Is a no-deal Brexit really worthwhile as UK GDP slips?
Tom Fowdy

Editor's Note: Tom Fowdy is a British political and international relations analyst and a graduate of Durham and Oxford universities. He writes on topics pertaining to China, the DPRK, Britain, and the U.S. The article reflects the author's opinions, and not necessarily the views of CGTN.

Today government statistics revealed that for the first since 2012, the GDP of the United Kingdom retracted in the second quarter of the year by 0.2 percent, a clear product of the growing slowdown created by business uncertainty pertaining to Brexit.

Economists have forecasted that total growth for the year is likely to amount to zero, and that the impact of a "no deal" result, threatened by Boris Johnson, would be certain to bring about a recession. In light of the news, the pound sterling immediately dropped against other major currencies, having already dropped significantly in recent weeks in response to the prime minister's policies.

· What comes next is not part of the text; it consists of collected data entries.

-- ==== Sys2Proof/Machine/MicroOps.lean ====
section
/-! DEFINITION. The micro-operations of the matrix engine, run by the call that has the core's array (07_tile.md R166, R168, R169). -/

namespace Sys2Proof.Machine

/-- Runs a micro-operation of the call that has the array, once the array is free. -/
def State.micro (s : State) (f : Nat → Fin 4 → MatrixCall → State → State) : Host.Outcome State Fault Refusal :=
  let k := s.issue.core
  let c := s.core k
  match c.array with
  | none => s.done
  | some a =>
    match c.callOf a with
    | none => s.done
    | some m => if s.now < c.arrayAt then s.done else (f k a m s).done

/-- The call goes on with its next micro-operation after some array cycles. -/
def State.goOn (s : State) (k : Nat) (a : Fin 4) (m : MatrixCall) (cycles : Nat) : State :=
  (s.setCall k a { m with pc := m.pc + 1, waits := false }).modCore k fun c => { c with arrayAt := s.now + cycles }

/-- The call waits for a slot and gives the array up (R168). -/
def State.callWaits (s : State) (k : Nat) (a : Fin 4) (m : MatrixCall) : State :=
  (s.setCall k a { m with waits := true }).modCore k fun c => { c with array := none }

/-- The owner of a call. -/
def MatrixCall.slot (m : MatrixCall) : Fin 4 := m.cmd.slot

/-- The size of the A slot, and its kept positions where sparse. -/
def MxParam.sizeA (x : MxParam) : Nat := layoutSize x.fa x.rows x.sp

/-- The size of the B slot. -/
def MxParam.sizeB (x : MxParam) : Nat := layoutSize x.fb 64 0

/-- END: both slots are released; the call completes once its last MAC has landed. -/
def execUEnd (s : State) : Host.Outcome State Fault Refusal :=
  s.micro fun k a m s =>
    let dr := m.param.dr
    let s := (s.callRelease k a dr m.curA).callRelease k a dr m.curB
    (s.setCall k a { m with curA := none, curB := none, ended := some s.now }).modCore k fun c => { c with array := none, arrayAt := s.now + 1 }

/-- GETA: releases the current A slot and acquires the next, or waits. -/
def execUGeta (s : State) : Host.Outcome State Fault Refusal :=
  s.micro fun k a m s =>
    let x := m.param
    let s := s.callRelease k a x.dr m.curA
    let m := { m with curA := none }
    if !s.engineBound k m.slot x.rba then s.callError k a m cRINGERR
    else if !s.slotPresent k m.slot x.rba 0 then s.callWaits k a m
    else
      let (ok, h, s) := s.acquireSlot k m.slot x.rba x.sizeA (if x.sp = 0 then 0 else sparseN x.sp)
      let m := { m with curA := some h }
      if ok then s.goOn k a m 1 else s.callError k a m cRINGERR

/-- GETB. -/
def execUGetb (s : State) : Host.Outcome State Fault Refusal :=
  s.micro fun k a m s =>
    let x := m.param
    let s := s.callRelease k a x.dr m.curB
    let m := { m with curB := none }
    if !s.engineBound k m.slot x.rbb then s.callError k a m cRINGERR
    else if !s.slotPresent k m.slot x.rbb 0 then s.callWaits k a m
    else
      let (ok, h, s) := s.acquireSlot k m.slot x.rbb x.sizeB 0
      let m := { m with curB := some h }
      if ok then s.goOn k a m 1 else s.callError k a m cRINGERR

/-- GETAB: both at once. -/
def execUGetab (s : State) : Host.Outcome State Fault Refusal :=
  s.micro fun k a m s =>
    let x := m.param
    let s := (s.callRelease k a x.dr m.curA).callRelease k a x.dr m.curB
    let m := { m with curA := none, curB := none }
    if !s.engineBound k m.slot x.rba || !s.engineBound k m.slot x.rbb then s.callError k a m cRINGERR
    else if !s.slotPresent k m.slot x.rba 0 || !s.slotPresent k m.slot x.rbb (if x.rba = x.rbb then 1 else 0) then s.callWaits k a m
    else
      let (okA, h, s) := s.acquireSlot k m.slot x.rba x.sizeA (if x.sp = 0 then 0 else sparseN x.sp)
      let (okB, g, s) := s.acquireSlot k m.slot x.rbb x.sizeB 0
      let m := { m with curA := some h, curB := some g }
      if okA && okB then s.goOn k a m 1 else s.callError k a m cRINGERR

/-- MAC: the terms of the current slot pair land 12 cycles after the MAC's last array cycle. -/
def execUMac (s : State) : Host.Outcome State Fault Refusal :=
  s.micro fun k a m s =>
    let x := m.param
    match m.curA, m.curB with
    | some h, some g =>
      let t : MacTerms := ⟨0, s.slotData k h x.sizeA, s.slotData k g x.sizeB, m.km, m.neg, m.cs⟩
      let n := t.cycles x
      s.goOn k a { m with macs := m.macs ++ [{ t with land := s.now + n - 1 + 12 }] } n
    | _, _ => s.callError k a m cRINGERR

/-- RELA. -/
def execURela (s : State) : Host.Outcome State Fault Refusal :=
  s.micro fun k a m s => (s.callRelease k a m.param.dr m.curA).goOn k a { m with curA := none } 1

/-- RELB. -/
def execURelb (s : State) : Host.Outcome State Fault Refusal :=
  s.micro fun k a m s => (s.callRelease k a m.param.dr m.curB).goOn k a { m with curB := none } 1

/-- LOOPK: the loop starts after it and runs KSL passes. -/
def execULoopk (s : State) : Host.Outcome State Fault Refusal :=
  s.micro fun k a m s => s.goOn k a { m with top := m.pc + 1, left := m.param.ksl } 1

/-- ENDL: back to the loop's start while passes are left. -/
def execUEndl (s : State) : Host.Outcome State Fault Refusal :=
  s.micro fun k a m s =>
    if 1 < m.left then
      (s.setCall k a { m with left := m.left - 1, pc := m.top }).modCore k fun c => { c with arrayAt := s.now + 1 }
    else s.goOn k a { m with left := m.left - 1 } 1

/-- CSON. -/
def execUCson (s : State) : Host.Outcome State Fault Refusal := s.micro fun k a m s => s.goOn k a { m with cs := true } 1

/-- CSOFF. -/
def execUCsoff (s : State) : Host.Outcome State Fault Refusal := s.micro fun k a m s => s.goOn k a { m with cs := false } 1

/-- ZERO: cells and checksums are +0 after the MACs before it. -/
def execUZero (s : State) : Host.Outcome State Fault Refusal :=
  s.micro fun k a m s =>
    let s := (s.landAll k a m).modBank k a fun b => { b with cells := [], rp := [], cp := [] }
    s.goOn k a { m with macs := m.macs.map fun t => { t with km := 0, cs := false } } 8

/-- SUB: later MACs subtract, or add. -/
def execUSub (z : Bool) (s : State) : Host.Outcome State Fault Refusal := s.micro fun k a m s => s.goOn k a { m with neg := z } 1

/-- KMASK: the K-blocks of later MACs. -/
def execUKmask (z : BitVec 4) (s : State) : Host.Outcome State Fault Refusal := s.micro fun k a m s => s.goOn k a { m with km := z } 1

/-- TAG: the bank's TAG. -/
def execUTag (t : BitVec 8) (s : State) : Host.Outcome State Fault Refusal :=
  s.micro fun k a m s => (s.modBank k a fun b => { b with tag := t }).goOn k a m 1

/-- NOP. -/
def execUNop (s : State) : Host.Outcome State Fault Refusal := s.micro fun k a m s => s.goOn k a m 1

end Sys2Proof.Machine
end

Quite obviously, a retraction in GDP is the most clear sign yet of the impact that Brexit poses, as well of course a foreshadowing of the enormous risks and costs which lie ahead. This poses the question, is a no deal Brexit, or for that Brexit at all, truly worth it?

Far from the lucrative promises which have been made by the leading cheerleaders of Britain's departure from the European Union, it should be explicitly clear now that a continuation of the current path will serve to throw the country's economy off a cliff edge, in exchange for the supposed restoration of "national sovereignty" and a misleading allure to the restoration of national greatness.

Given it all, the public will likely not be so hostile to a softer outcome.

For many years, the emotional character of Brexit prevented the public at large from having a serious debate about its consequences. Although many were sincere in warning about the risks of Britain's departure, David Cameron's weaponization of outright fearmongering as part of the Remain campaign in 2015 and 2016 resulted in a divisive and emotional impact which saw many people simply stop listening.

Boris Johnson, the UK's prime minister, waves outside 10 Downing Street, London, July 24, 2019. /VCG Photo

Boris Johnson, the UK's prime minister, waves outside 10 Downing Street, London, July 24, 2019. /VCG Photo

Seeing this, the Leave Campaign weaponized Cameron and others claims under the coined slogan of "project fear" and utilizing populism and distrust of the establishment, argued that these voices were acting insincerely and that in reality, the consequences of Brexit would be so adverse.

As Michael Gove famously said in an interview "people have had enough of the experts"- and thus at least for the campaign and the immediate impact, the Leave campaign was able to successfully convince a majority of voters to dismiss and downplay the potential risks of Brexit, with aspects of national identity proving more influential than economic incentives.

However, the recent GDP figures now change the game. For the first time, the British economy has shrunk in size owing to circumstances which are clearly linked to Brexit. While growth had already long been downgraded on forecasts, a retraction was in fact not what economists were expecting.

This means undoubtedly that there is trouble ahead and more so, that if Boris Johnson's threats of a "No deal" with Europe if they do not renegotiate, truly materialize, that quite clearly the risk of a recession is almost certain.

On these grounds, is Brexit at least on no deal terms, truly worth the costs? Those who voted for it obviously had reason to expect some impact, but not seemingly an outright decline in GDP.

For some portions of the electorate, this may be a reality which finally seeks in: Brexit, even though people have wielded some grievances with the European Union's policies, may not be truly worth the costs. 

Businessmen speak in the street in the City of London, August 9, 2019. /VCG Photo

Businessmen speak in the street in the City of London, August 9, 2019. /VCG Photo

Many people will note that they were promised all kinds of economic gains in light of Britain's departure, including new money for the NHS and new trade deals on more favorable terms, but with the privileges of "national sovereignty being restored"– hence why Gavin Williamson had spoken of the "restoration of Britain's hard power."

Now in reality, the country is in a weaker position than ever, with a no deal result likely to bring about certain economic catastrophe. Undoubtedly, some people must be questioning if this is truly what they wanted.

Given this, despite the right-wing of the Conservative Party hounding Theresa May out of the door for a "compromise" deal and unconvincingly thinking that they can push Brussels for better terms, Boris Johnson and his government might want to question if the current strategy is really worthwhile.

Thus, far from the public getting angry over a so called "Brexit Betrayal" by elites and belief that a "silent majority" want a hard and serious Brexit, these statistics may serve to be a prompting that the public at large may be more willing to accept a soft and compromise based Brexit than actually believed.

Is after all, a no-deal Brexit which secures "sovereignty" really worth the cost of one's job, standard of living and economic future? It's unlikely many would truly agree.